Dataset records
_ _ _

/-! ### What a run computes -/

/-- From R136: take any interleaving of host accesses and engine turns inside one command, from its CMD write on, in which no
ProtocolError is raised. At DONE the fold of the command over all elements written succeeds, and the elements popped and
those still in OUTFIFO are its outputs in order, OUT_COUNT of them; at ERR the fold fails with that error at that index.
(Fewer than 2^60 elements: no counter reaches its end.) -/
def Obligations.ResultIsTheFoldForEveryInterleaving : Prop :=
  ∀ (i : Instr) (s t : State) (sched : List Turn),
    i ≠ .clr → Startable s → s.reads = [] → s.agenda = .access (cmdAccess i) :: sched →
    (∀ u ∈ sched, InsideCommand u) → (pushedBy sched).length < 2 ^ 60 →
    runSteps (1 + sched.length) s = .next t → t.errcode ≠ some .protocolError →
    (t.phase = .done →
      ∃ xs, commandResult s.cfg i s.len ((pushedBy sched).map elementValue) = .done xs ∧ t.outCount.toNat = xs.length ∧
        poppedFrom t.reads ++ t.outFifo = xs.map elementWord) ∧
    (t.phase = .err →
      ∃ e n, commandResult s.cfg i s.len ((pushedBy sched).map elementValue) = .failed e n ∧ t.errcode = some e ∧
        t.errIndex.toNat = n)

/-- R264, R271: a host whose input fits INFIFO and whose outputs fit OUTFIFO writes the command word, the n elements and IN_END; then
the command takes exactly n + m + 2 engine steps to DONE, m being the number of outputs, and OUTFIFO holds them in order. -/
def Obligations.CommandReachesDoneInNPlusMPlusTwoEngineSteps : Prop :=
  ∀ (i : Instr) (s : State) (ws : List Word) (xs : List Int),
    Startable s → ws.length ≤ s.cfg.inDepth → xs.length ≤ s.cfg.outDepth → ws.length < 2 ^ 64 → xs.length < 2 ^ 64 →
    s.agenda = .access (cmdAccess i) :: (ws.map (fun w => Turn.access (.write64 0x18 w)) ++ .access endAccess ::
      List.replicate (ws.length + xs.length + 2) .engine) →
    commandResult s.cfg i s.len (ws.map elementValue) = .done xs →
    (∃ d, runSteps (ws.length + 2 + (ws.length + xs.length + 2)) s = .next { s with
      phase := .done, opreg := opcode i, lenS := s.len, inFifo := [], outFifo := xs.map elementWord, pending := []
      endFlag := true, fin := true, inCount := BitVec.ofNat 64 ws.length, outCount := BitVec.ofNat 64 xs.length
      errcode := none, errIndex := 0, dp := some d, agenda := [] }) ∧
    ∀ k t, 1 ≤ k → k < ws.length + 2 + (ws.length + xs.length + 2) → runSteps k s = .next t → t.phase = .run

/-- R271, R272: how many outputs m a command that reaches DONE has for n inputs. -/
def Obligations.OutputCountsAreBounded : Prop :=
  ∀ (c : Config) (lenS : Word) (es xs : List Int),
    (commandResult c .vpack16 lenS es = .done xs → xs.length ≤ 3 * es.length) ∧
    (commandResult c .vpack32 lenS es = .done xs → xs.length ≤ 5 * es.length) ∧
    (commandResult c .vunpack16 lenS es = .done xs → xs.length ≤ es.length) ∧
    (commandResult c .vunpack32 lenS es = .done xs → xs.length ≤ es.length) ∧
    (commandResult c .dpack lenS es = .done xs → xs.length ≤ 3 * es.length) ∧
    (commandResult c .dunpack lenS es = .done xs → xs.length ≤ es.length) ∧
    (commandResult c .rleenc lenS es = .done xs → xs.length ≤ 3 * es.length) ∧
    (commandResult c .rledec lenS es = .done xs → xs.length = lenS.toNat) ∧
    (commandResult c .qsplit lenS es = .done xs → 7 * xs.length ≤ 4 * es.length) ∧
    (commandResult c .qjoin lenS es = .done xs → 4 * xs.length = 7 * es.length)

/-! ### Varint byte packer -/

/-- R100: the varint code of a value is a literal byte other than 0x80, or the escape byte and W/8 payload bytes, least
significant first, the last one v >> (W-8). -/
def Obligations.VarintCodeForms : Prop :=
  (∀ (w : Nat) (v : Int), -127 ≤ v → v ≤ 127 → vcode w v = [byte v] ∧ byte v ≠ 0x80 ∧ byte v < 256) ∧
  (∀ v : Int, FitsS 16 v → ¬ (-127 ≤ v ∧ v ≤ 127) →
    vcode 16 v = [0x80, byte v, byte (asr v 8)] ∧ -128 ≤ asr v 8 ∧ asr v 8 ≤ 127) ∧
  (∀ v : Int, FitsS 32 v → ¬ (-127 ≤ v ∧ v ≤ 127) →
    vcode 32 v = [0x80, byte v, byte (asr v 8), byte (asr v 16), byte (asr v 24)] ∧ -128 ≤ asr v 24 ∧ asr v 24 ≤ 127)

/-- R102, R103: a literal byte stands for s8 of it; an escape for the sum of its payload bytes, the last one signed, canonical or
not; the value always fits W bits. -/
def Obligations.VarintValueAssembly : Prop :=
  (∀ w b, (w = 16 ∨ w = 32) → b < 256 → b ≠ 0x80 →
    decodeStream w vdecInit [b] = (vdecInit, [s8 b]) ∧ -127 ≤ s8 b ∧ s8 b ≤ 127) ∧
  (∀ p0 p1, p0 < 256 → p1 < 256 →
    decodeStream 16 vdecInit [0x80, p0, p1] = (vdecInit, [(p0 : Int) + s8 p1 * 256]) ∧ FitsS 16 ((p0 : Int) + s8 p1 * 256)) ∧
  (∀ p0 p1 p2 p3, p0 < 256 → p1 < 256 → p2 < 256 → p3 < 256 →
    decodeStream 32 vdecInit [0x80, p0, p1, p2, p3] =
      (vdecInit, [(p0 : Int) + p1 * 2 ^ 8 + p2 * 2 ^ 16 + s8 p3 * 2 ^ 24]) ∧
    FitsS 32 ((p0 : Int) + p1 * 2 ^ 8 + p2 * 2 ^ 16 + s8 p3 * 2 ^ 24))

/-- R155, R156: VPACK emits the codes of its elements in order; the first element outside the width raises RangeOverflow at its
index. -/
def Obligations.VpackResult : Prop :=
  ∀ (c : Config) (lenS : Word) (w : Nat) (i : Instr) (es : List Int), (w, i) ∈ [(16, Instr.vpack16), (32, .vpack32)] →
    commandResult c i lenS es =
      if (es.takeWhile (isSignedElement w)).length = es.length then .done (naturals (varintStream w es))
      else .failed .rangeOverflow (es.takeWhile (isSignedElement w)).length

/-- R157, R158, R153: VUNPACK decodes its byte stream; the first element outside [-128, 255] raises RangeOverflow at its index, and a
stream that ends inside an escape raises CorruptContainer at n. -/
def Obligations.VunpackResult : Prop :=
  ∀ (c : Config) (lenS : Word) (w : Nat) (i : Instr) (es : List Int), (w, i) ∈ [(16, Instr.vunpack16), (32, .vunpack32)] →
    commandResult c i lenS es =
      if (es.takeWhile isByteElement).length ≠ es.length then
        .failed .rangeOverflow (es.takeWhile isByteElement).length
      else if (decodeStream w vdecInit (es.map byte)).1.esc = true then .failed .corruptContainer es.length
      else .done (decodeStream w vdecInit (es.map byte)).2

/-- R153, R101: after whole codes, an escape byte with fewer than P payload bytes raises CorruptContainer at n. -/
def Obligations.TruncatedEscapeIsCorrupt : Prop :=
  ∀ (c : Config) (lenS : Word) (w : Nat) (i : Instr) (vs : List Int) (ps : List Nat),
    (w, i) ∈ [(16, Instr.vunpack16), (32, .vunpack32)] → (∀ v ∈ vs, FitsS w v) → (∀ p ∈ ps, p < 256) →
    ps.length < w / 8 →
    commandResult c i lenS (naturals (varintStream w vs ++ 0x80 :: ps)) =
      .failed .corruptContainer (varintStream w vs ++ 0x80 :: ps).length

/-- R154: decoding the concatenated codes of a list of values returns the list and ends outside an escape, a code has 1 or 1 + W/8
bytes, and so VUNPACK undoes VPACK. -/
def Obligations.VarintRoundTrip : Prop :=
  ∀ (w : Nat) (pack unpack : Instr), (w, pack, unpack) ∈ [(16, Instr.vpack16, Instr.vunpack16), (32, .vpack32, .vunpack32)] →
    (∀ vs : List Int, (∀ v ∈ vs, FitsS w v) →
      decodeStream w vdecInit (varintStream w vs) = (vdecInit, vs) ∧
      ∀ (c : Config) (lenS : Word), ∃ bs, commandResult c pack lenS vs = .done bs ∧ commandResult c unpack lenS bs = .done vs) ∧
    ∀ v : Int, FitsS w v → (vcode w v).length = if -127 ≤ v ∧ v ≤ 127 then 1 else 1 + w / 8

_ _ _

- Task -
The line above containing "t.errIndex.toNat = n)", the line containing "the command takes", and every line between them are to be transcribed exactly; no other line is wanted.

- The answer -
        t.errIndex.toNat = n)

/-- R264, R271: a host whose input fits INFIFO and whose outputs fit OUTFIFO writes the command word, the n elements and IN_END; then
the command takes exactly n + m + 2 engine steps to DONE, m being the number of outputs, and OUTFIFO holds them in order. -/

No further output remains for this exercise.